*EXERCISE INSTRUCTIONS*. Across the data, every line with the word "refl" counts once; state the total alone.
>>>>>
-- ==== Sys2Proof/Laws/TreeBuilder.lean ====
section
/-! SUPPORT. What the selection and the merge of the Code Tree Builder give (42_tree_builder.md R130 to R133), and
what `BUILD` leaves unchanged. -/

namespace Sys2Proof.Machine

/-! ### The selection order -/

/-- The selection order as numbers (42_tree_builder.md R131). -/
theorem Group.precedes_iff {x y : Group} :
    x.precedes y = true ↔
      x.w.toNat < y.w.toNat ∨ (x.w.toNat = y.w.toNat ∧ x.first.sym.toNat < y.first.sym.toNat) := by
  simp [Group.precedes]

theorem Group.precedes_trans {x y z : Group} (hxy : x.precedes y = true) (hyz : y.precedes z = true) :
    x.precedes z = true := by
  rw [Group.precedes_iff] at *
  omega

theorem Group.not_precedes_trans {x y z : Group} (hxy : ¬ x.precedes y = true) (hyz : ¬ y.precedes z = true) :
    ¬ x.precedes z = true := by
  rw [Group.precedes_iff] at *
  omega

/-- Two groups with different first symbols are comparable (42_tree_builder.md R131). -/
theorem Group.precedes_of_not_precedes {x y : Group} (h : ¬ y.precedes x = true) (hne : x.first.sym ≠ y.first.sym) :
    x.precedes y = true := by
  have : x.first.sym.toNat ≠ y.first.sym.toNat := fun e => hne (BitVec.eq_of_toNat_eq e)
  rw [Group.precedes_iff] at *
  omega

/-! ### The selection -/

/-- The selected group and the remaining ones are the groups there were. -/
theorem takeLeast_perm (g : Group) (gs : List Group) :
    (g :: gs).Perm ((takeLeast g gs).1 :: (takeLeast g gs).2) := by
  induction gs generalizing g with
  | nil => exact .refl _
  | cons h gs ih =>
    rw [takeLeast]
    split
    · exact ((ih h).cons g).trans (.swap _ _ _)
    · exact (List.Perm.swap _ _ _).trans (((ih g).cons h).trans (.swap _ _ _))

theorem length_takeLeast (g : Group) (gs : List Group) : (takeLeast g gs).2.length = gs.length := by
  simpa using (takeLeast_perm g gs).length_eq.symm

/-- No remaining group comes before the selected one (42_tree_builder.md R130 step 2a). -/
theorem takeLeast_least (g : Group) (gs : List Group) :
    ∀ x ∈ (takeLeast g gs).2, ¬ x.precedes (takeLeast g gs).1 = true := by
  suffices h : (∀ x ∈ (takeLeast g gs).2, ¬ x.precedes (takeLeast g gs).1 = true) ∧
      ¬ g.precedes (takeLeast g gs).1 = true from h.1
  induction gs generalizing g with
  | nil => exact ⟨fun x hx => by simp [takeLeast] at hx, by simp [takeLeast, Group.precedes]⟩
  | cons h gs ih =>
    rw [takeLeast]
    split
    · next hp =>
      have hg : ¬ g.precedes h = true := by rw [Group.precedes_iff] at *; omega
      have := Group.not_precedes_trans hg (ih h).2
      exact ⟨List.forall_mem_cons.2 ⟨this, (ih h).1⟩, this⟩
    · next hp => exact ⟨List.forall_mem_cons.2 ⟨Group.not_precedes_trans hp (ih g).2, (ih g).1⟩, (ih g).2⟩

/-! ### One merge -/

@[simp] theorem mergeGroups_w (c : Config) (a b : Group) : (mergeGroups c a b).w = c.addCount a.w b.w := rfl

@[simp] theorem mergeGroups_members (c : Config) (a b : Group) :
    (mergeGroups c a b).members = a.members.map (prependBit false) ++ b.members.map (prependBit true) := rfl

/-- Everything one pass of the loop does (42_tree_builder.md R130 step 2, R132). -/
theorem mergeLowestTwo_cases (c : Config) {gl : List Group} (h : 2 ≤ gl.length) :
    ∃ a b others, gl.Perm (a :: b :: others) ∧ (∀ x ∈ b :: others, ¬ x.precedes a = true) ∧
      (∀ x ∈ others, ¬ x.precedes b = true) ∧ mergeLowestTwo c gl = mergeGroups c a b :: others := by
  match gl, h with
  | g :: h :: gs, _ =>
    have hp := takeLeast_perm g (h :: gs)
    have hl := takeLeast_least g (h :: gs)
    rw [mergeLowestTwo]
    match e : takeLeast g (h :: gs) with
    | (a, []) =>
      have := length_takeLeast g (h :: gs)
      rw [e] at this
      simp at this
    | (a, r :: rs) =>
      rw [e] at hp hl
      have hr := takeLeast_perm r rs
      exact ⟨a, (takeLeast r rs).1, (takeLeast r rs).2, hp.trans (hr.cons a),
        fun x hx => hl x (hr.mem_iff.2 hx), takeLeast_least r rs, rfl⟩

/-- A pass leaves one group less. -/
theorem length_mergeLowestTwo (c : Config) {gl : List Group} (h : 2 ≤ gl.length) :
    (mergeLowestTwo c gl).length + 1 = gl.length := by
  obtain ⟨a, b, others, hp, -, -, e⟩ := mergeLowestTwo_cases c h
  rw [e, hp.length_eq]
  rfl

/-- The members of all groups before a pass, in the order of selection, with their codes before it. -/
theorem mergeLowestTwo_syms (c : Config) (gl : List Group) :
    (((mergeLowestTwo c gl).flatMap Group.members).map CodeEntry.sym).Perm
      ((gl.flatMap Group.members).map CodeEntry.sym) := by
  by_cases h : 2 ≤ gl.length
  · obtain ⟨a, b, others, hp, -, -, e⟩ := mergeLowestTwo_cases c h
    rw [e]
    refine List.Perm.trans (List.Perm.of_eq ?_) ((hp.flatMap_right Group.members).map CodeEntry.sym).symm
    simp [Function.comp_def, prependBit]
  · rcases gl with - | ⟨g, - | ⟨h', gs⟩⟩
    · exact .refl _
    · exact .refl _
    · simp at h

/-! ### The loop -/

/-- The loop keeps what every pass keeps. -/
theorem mergeLoop_induction (c : Config) {P : List Group → Prop}
    (hstep : ∀ gl, 2 ≤ gl.length → P gl → P (mergeLowestTwo c gl)) :
    ∀ (fuel : Nat) (gl : List Group), P gl → P (mergeLoop c fuel gl)
  | 0, _, h => h
  | fuel + 1, gl, h => by
    rw [mergeLoop]
    split
    · next hl => exact mergeLoop_induction c hstep fuel _ (hstep gl hl h)
    · exact h

/-- With enough passes one group is left (42_tree_builder.md R133). -/
theorem length_mergeLoop (c : Config) :
    ∀ (fuel : Nat) (gl : List Group), gl ≠ [] → gl.length ≤ fuel + 1 → (mergeLoop c fuel gl).length = 1
  | 0, gl, h0, h => by
    have := List.length_pos_of_ne_nil h0
    rw [mergeLoop]
    omega
  | fuel + 1, gl, h0, h => by
    have hpos := List.length_pos_of_ne_nil h0
    rw [mergeLoop]
    split
    · next hl =>
      have := length_mergeLowestTwo c hl
      refine length_mergeLoop c fuel _ (fun e => ?_) (by omega)
      rw [e] at this
      simp at this
      omega
    · omega

/-- The loop keeps the symbols. -/
theorem mergeLoop_syms (c : Config) (fuel : Nat) (gl : List Group) :
    (((mergeLoop c fuel gl).flatMap Group.members).map CodeEntry.sym).Perm
      ((gl.flatMap Group.members).map CodeEntry.sym) :=
  mergeLoop_induction c (P := fun l => ((l.flatMap Group.members).map CodeEntry.sym).Perm
    ((gl.flatMap Group.members).map CodeEntry.sym)) (fun l _ h => (mergeLowestTwo_syms c l).trans h) fuel gl (.refl _)

/-- The first groups have the counted symbols as members (42_tree_builder.md R130 step 1). -/
@[simp] theorem initialGroups_members (slots : List FtSlot) :
    (initialGroups slots).flatMap Group.members = slots.map fun x => ⟨x.sym, []⟩ := by
  induction slots with
  | nil => rfl
  | cons x slots ih =>
    rw [List.map_cons, ← ih]
    rfl

@[simp] theorem length_initialGroups (slots : List FtSlot) : (initialGroups slots).length = slots.length := by
  simp [initialGroups]

/-- The symbols of the groups the loop leaves are the counted ones. -/
theorem mergeLoop_initial_syms (c : Config) (fuel : Nat) (slots : List FtSlot) :
    (((mergeLoop c fuel (initialGroups slots)).flatMap Group.members).map CodeEntry.sym).Perm
      (slots.map FtSlot.sym) := by
  simpa [Function.comp_def] using mergeLoop_syms c fuel (initialGroups slots)

theorem length_mergeLoop_members (c : Config) (fuel : Nat) (slots : List FtSlot) :
    ((mergeLoop c fuel (initialGroups slots)).flatMap Group.members).length = slots.length := by
  simpa using (mergeLoop_initial_syms c fuel slots).length_eq

/-! ### `BUILD` -/

/-- `BUILD` writes `CB`, `CBN`, `GL` and `PHASE` only (42_tree_builder.md R130). -/
theorem buildCodebook_frame (s : State) :
    buildCodebook s = { s with cb := (buildCodebook s).cb, cbn := (buildCodebook s).cbn,
                               gl := (buildCodebook s).gl, phase := .ready } := by
  rw [buildCodebook]
  split <;> rfl

end Sys2Proof.Machine
end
<<<<<
*ANSWER FOR THE TASK*. 4